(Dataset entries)
-- ==== Sys2Proof/Machine/TwoOperandX.lean ====
section
/-! DEFINITION. The two-operand instructions after an extension word (spec/41_two_operand.md R201,
spec/47_extension_prefix.md), and the reserved width al = 0, bw = 0 of each (R126). -/

namespace Sys2Proof.Machine

open Sys2Proof

/-- MOVX.A (R204, R201). -/
def execMovxA (x : Ext) (src : Src) (dst : Dst) (s : State) : Host.Outcome State Fault Refusal :=
  extendedI (fun _ _ a _ => movOp a) false true .ext (encode (.movxA x src dst)) x src dst s

/-- MOVX.W (R204, R201). -/
def execMovxW (x : Ext) (src : Src) (dst : Dst) (s : State) : Host.Outcome State Fault Refusal :=
  extendedI (fun _ _ a _ => movOp a) false true .word (encode (.movxW x src dst)) x src dst s

/-- MOVX.B (R204, R201). -/
def execMovxB (x : Ext) (src : Src) (dst : Dst) (s : State) : Host.Outcome State Fault Refusal :=
  extendedI (fun _ _ a _ => movOp a) false true .byte (encode (.movxB x src dst)) x src dst s

/-- MOVX with al = 0, bw = 0: `ReservedOpcode` (R126, R160). -/
def execReservedMovx (x : Ext) (src : Src) (dst : Dst) (s : State) : Host.Outcome State Fault Refusal :=
  reserved (encode (.reservedMovx x src dst)) s

/-- ADDX.A (R205, R201). -/
def execAddxA (x : Ext) (src : Src) (dst : Dst) (s : State) : Host.Outcome State Fault Refusal :=
  extendedI (fun ws _ => addOp ws false) true true .ext (encode (.addxA x src dst)) x src dst s

/-- ADDX.W (R205, R201). -/
def execAddxW (x : Ext) (src : Src) (dst : Dst) (s : State) : Host.Outcome State Fault Refusal :=
  extendedI (fun ws _ => addOp ws false) true true .word (encode (.addxW x src dst)) x src dst s

/-- ADDX.B (R205, R201). -/
def execAddxB (x : Ext) (src : Src) (dst : Dst) (s : State) : Host.Outcome State Fault Refusal :=
  extendedI (fun ws _ => addOp ws false) true true .byte (encode (.addxB x src dst)) x src dst s

/-- ADDX with al = 0, bw = 0: `ReservedOpcode` (R126, R160). -/
def execReservedAddx (x : Ext) (src : Src) (dst : Dst) (s : State) : Host.Outcome State Fault Refusal :=
  reserved (encode (.reservedAddx x src dst)) s

/-- ADDCX.A (R206, R201). -/
def execAddcxA (x : Ext) (src : Src) (dst : Dst) (s : State) : Host.Outcome State Fault Refusal :=
  extendedI addOp true true .ext (encode (.addcxA x src dst)) x src dst s

/-- ADDCX.W (R206, R201). -/
def execAddcxW (x : Ext) (src : Src) (dst : Dst) (s : State) : Host.Outcome State Fault Refusal :=
  extendedI addOp true true .word (encode (.addcxW x src dst)) x src dst s

/-- ADDCX.B (R206, R201). -/
def execAddcxB (x : Ext) (src : Src) (dst : Dst) (s : State) : Host.Outcome State Fault Refusal :=
  extendedI addOp true true .byte (encode (.addcxB x src dst)) x src dst s

/-- ADDCX with al = 0, bw = 0: `ReservedOpcode` (R126, R160). -/
def execReservedAddcx (x : Ext) (src : Src) (dst : Dst) (s : State) : Host.Outcome State Fault Refusal :=
  reserved (encode (.reservedAddcx x src dst)) s

/-- SUBCX.A (R207, R201). -/
def execSubcxA (x : Ext) (src : Src) (dst : Dst) (s : State) : Host.Outcome State Fault Refusal :=
  extendedI subcOp true true .ext (encode (.subcxA x src dst)) x src dst s

/-- SUBCX.W (R207, R201). -/
def execSubcxW (x : Ext) (src : Src) (dst : Dst) (s : State) : Host.Outcome State Fault Refusal :=
  extendedI subcOp true true .word (encode (.subcxW x src dst)) x src dst s

/-- SUBCX.B (R207, R201). -/
def execSubcxB (x : Ext) (src : Src) (dst : Dst) (s : State) : Host.Outcome State Fault Refusal :=
  extendedI subcOp true true .byte (encode (.subcxB x src dst)) x src dst s

/-- SUBCX with al = 0, bw = 0: `ReservedOpcode` (R126, R160). -/
def execReservedSubcx (x : Ext) (src : Src) (dst : Dst) (s : State) : Host.Outcome State Fault Refusal :=
  reserved (encode (.reservedSubcx x src dst)) s

/-- SUBX.A (R208, R201). -/
def execSubxA (x : Ext) (src : Src) (dst : Dst) (s : State) : Host.Outcome State Fault Refusal :=
  extendedI (fun ws _ => subOp ws) true true .ext (encode (.subxA x src dst)) x src dst s

/-- SUBX.W (R208, R201). -/
def execSubxW (x : Ext) (src : Src) (dst : Dst) (s : State) : Host.Outcome State Fault Refusal :=
  extendedI (fun ws _ => subOp ws) true true .word (encode (.subxW x src dst)) x src dst s

/-- SUBX.B (R208, R201). -/
def execSubxB (x : Ext) (src : Src) (dst : Dst) (s : State) : Host.Outcome State Fault Refusal :=
  extendedI (fun ws _ => subOp ws) true true .byte (encode (.subxB x src dst)) x src dst s

/-- SUBX with al = 0, bw = 0: `ReservedOpcode` (R126, R160). -/
def execReservedSubx (x : Ext) (src : Src) (dst : Dst) (s : State) : Host.Outcome State Fault Refusal :=
  reserved (encode (.reservedSubx x src dst)) s

/-- CMPX.A (R209, R201). -/
def execCmpxA (x : Ext) (src : Src) (dst : Dst) (s : State) : Host.Outcome State Fault Refusal :=
  extendedI (fun ws _ => subOp ws) true false .ext (encode (.cmpxA x src dst)) x src dst s

/-- CMPX.W (R209, R201). -/
def execCmpxW (x : Ext) (src : Src) (dst : Dst) (s : State) : Host.Outcome State Fault Refusal :=
  extendedI (fun ws _ => subOp ws) true false .word (encode (.cmpxW x src dst)) x src dst s

/-- CMPX.B (R209, R201). -/
def execCmpxB (x : Ext) (src : Src) (dst : Dst) (s : State) : Host.Outcome State Fault Refusal :=
  extendedI (fun ws _ => subOp ws) true false .byte (encode (.cmpxB x src dst)) x src dst s

/-- CMPX with al = 0, bw = 0: `ReservedOpcode` (R126, R160). -/
def execReservedCmpx (x : Ext) (src : Src) (dst : Dst) (s : State) : Host.Outcome State Fault Refusal :=
  reserved (encode (.reservedCmpx x src dst)) s

/-- DADDX.A (R210, R201). -/
def execDaddxA (x : Ext) (src : Src) (dst : Dst) (s : State) : Host.Outcome State Fault Refusal :=
  extendedI daddOp true true .ext (encode (.daddxA x src dst)) x src dst s

/-- DADDX.W (R210, R201). -/
def execDaddxW (x : Ext) (src : Src) (dst : Dst) (s : State) : Host.Outcome State Fault Refusal :=
  extendedI daddOp true true .word (encode (.daddxW x src dst)) x src dst s

/-- DADDX.B (R210, R201). -/
def execDaddxB (x : Ext) (src : Src) (dst : Dst) (s : State) : Host.Outcome State Fault Refusal :=
  extendedI daddOp true true .byte (encode (.daddxB x src dst)) x src dst s

/-- DADDX with al = 0, bw = 0: `ReservedOpcode` (R126, R160). -/
def execReservedDaddx (x : Ext) (src : Src) (dst : Dst) (s : State) : Host.Outcome State Fault Refusal :=
  reserved (encode (.reservedDaddx x src dst)) s

/-- BITX.A (R211, R201). -/
def execBitxA (x : Ext) (src : Src) (dst : Dst) (s : State) : Host.Outcome State Fault Refusal :=
  extendedI (fun ws _ => andOp ws) true false .ext (encode (.bitxA x src dst)) x src dst s

/-- BITX.W (R211, R201). -/
def execBitxW (x : Ext) (src : Src) (dst : Dst) (s : State) : Host.Outcome State Fault Refusal :=
  extendedI (fun ws _ => andOp ws) true false .word (encode (.bitxW x src dst)) x src dst s

/-- BITX.B (R211, R201). -/
def execBitxB (x : Ext) (src : Src) (dst : Dst) (s : State) : Host.Outcome State Fault Refusal :=
  extendedI (fun ws _ => andOp ws) true false .byte (encode (.bitxB x src dst)) x src dst s

/-- BITX with al = 0, bw = 0: `ReservedOpcode` (R126, R160). -/
def execReservedBitx (x : Ext) (src : Src) (dst : Dst) (s : State) : Host.Outcome State Fault Refusal :=
  reserved (encode (.reservedBitx x src dst)) s

/-- BICX.A (R212, R201). -/
def execBicxA (x : Ext) (src : Src) (dst : Dst) (s : State) : Host.Outcome State Fault Refusal :=
  extendedI (fun ws _ => bicOp ws) true true .ext (encode (.bicxA x src dst)) x src dst s

/-- BICX.W (R212, R201). -/
def execBicxW (x : Ext) (src : Src) (dst : Dst) (s : State) : Host.Outcome State Fault Refusal :=
  extendedI (fun ws _ => bicOp ws) true true .word (encode (.bicxW x src dst)) x src dst s

/-- BICX.B (R212, R201). -/
def execBicxB (x : Ext) (src : Src) (dst : Dst) (s : State) : Host.Outcome State Fault Refusal :=
  extendedI (fun ws _ => bicOp ws) true true .byte (encode (.bicxB x src dst)) x src dst s

/-- BICX with al = 0, bw = 0: `ReservedOpcode` (R126, R160). -/
def execReservedBicx (x : Ext) (src : Src) (dst : Dst) (s : State) : Host.Outcome State Fault Refusal :=
  reserved (encode (.reservedBicx x src dst)) s

/-- BISX.A (R213, R201). -/
def execBisxA (x : Ext) (src : Src) (dst : Dst) (s : State) : Host.Outcome State Fault Refusal :=
  extendedI (fun ws _ => bisOp ws) true true .ext (encode (.bisxA x src dst)) x src dst s

/-- BISX.W (R213, R201). -/
def execBisxW (x : Ext) (src : Src) (dst : Dst) (s : State) : Host.Outcome State Fault Refusal :=
  extendedI (fun ws _ => bisOp ws) true true .word (encode (.bisxW x src dst)) x src dst s

/-- BISX.B (R213, R201). -/
def execBisxB (x : Ext) (src : Src) (dst : Dst) (s : State) : Host.Outcome State Fault Refusal :=
  extendedI (fun ws _ => bisOp ws) true true .byte (encode (.bisxB x src dst)) x src dst s

/-- BISX with al = 0, bw = 0: `ReservedOpcode` (R126, R160). -/
def execReservedBisx (x : Ext) (src : Src) (dst : Dst) (s : State) : Host.Outcome State Fault Refusal :=
  reserved (encode (.reservedBisx x src dst)) s

/-- XORX.A (R214, R201). -/
def execXorxA (x : Ext) (src : Src) (dst : Dst) (s : State) : Host.Outcome State Fault Refusal :=
  extendedI (fun ws _ => xorOp ws) true true .ext (encode (.xorxA x src dst)) x src dst s

/-- XORX.W (R214, R201). -/
def execXorxW (x : Ext) (src : Src) (dst : Dst) (s : State) : Host.Outcome State Fault Refusal :=
  extendedI (fun ws _ => xorOp ws) true true .word (encode (.xorxW x src dst)) x src dst s

/-- XORX.B (R214, R201). -/
def execXorxB (x : Ext) (src : Src) (dst : Dst) (s : State) : Host.Outcome State Fault Refusal :=
  extendedI (fun ws _ => xorOp ws) true true .byte (encode (.xorxB x src dst)) x src dst s

/-- XORX with al = 0, bw = 0: `ReservedOpcode` (R126, R160). -/
def execReservedXorx (x : Ext) (src : Src) (dst : Dst) (s : State) : Host.Outcome State Fault Refusal :=
  reserved (encode (.reservedXorx x src dst)) s

/-- ANDX.A (R215, R201). -/
def execAndxA (x : Ext) (src : Src) (dst : Dst) (s : State) : Host.Outcome State Fault Refusal :=
  extendedI (fun ws _ => andOp ws) true true .ext (encode (.andxA x src dst)) x src dst s

/-- ANDX.W (R215, R201). -/
def execAndxW (x : Ext) (src : Src) (dst : Dst) (s : State) : Host.Outcome State Fault Refusal :=
  extendedI (fun ws _ => andOp ws) true true .word (encode (.andxW x src dst)) x src dst s

/-- ANDX.B (R215, R201). -/
def execAndxB (x : Ext) (src : Src) (dst : Dst) (s : State) : Host.Outcome State Fault Refusal :=
  extendedI (fun ws _ => andOp ws) true true .byte (encode (.andxB x src dst)) x src dst s

/-- ANDX with al = 0, bw = 0: `ReservedOpcode` (R126, R160). -/
def execReservedAndx (x : Ext) (src : Src) (dst : Dst) (s : State) : Host.Outcome State Fault Refusal :=
  reserved (encode (.reservedAndx x src dst)) s

end Sys2Proof.Machine
end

Your instructions:
From the entries, copy out each line containing the word "bisOp".

Response for this exercise:
  extendedI (fun ws _ => bisOp ws) true true .ext (encode (.bisxA x src dst)) x src dst s
  extendedI (fun ws _ => bisOp ws) true true .word (encode (.bisxW x src dst)) x src dst s
  extendedI (fun ws _ => bisOp ws) true true .byte (encode (.bisxB x src dst)) x src dst s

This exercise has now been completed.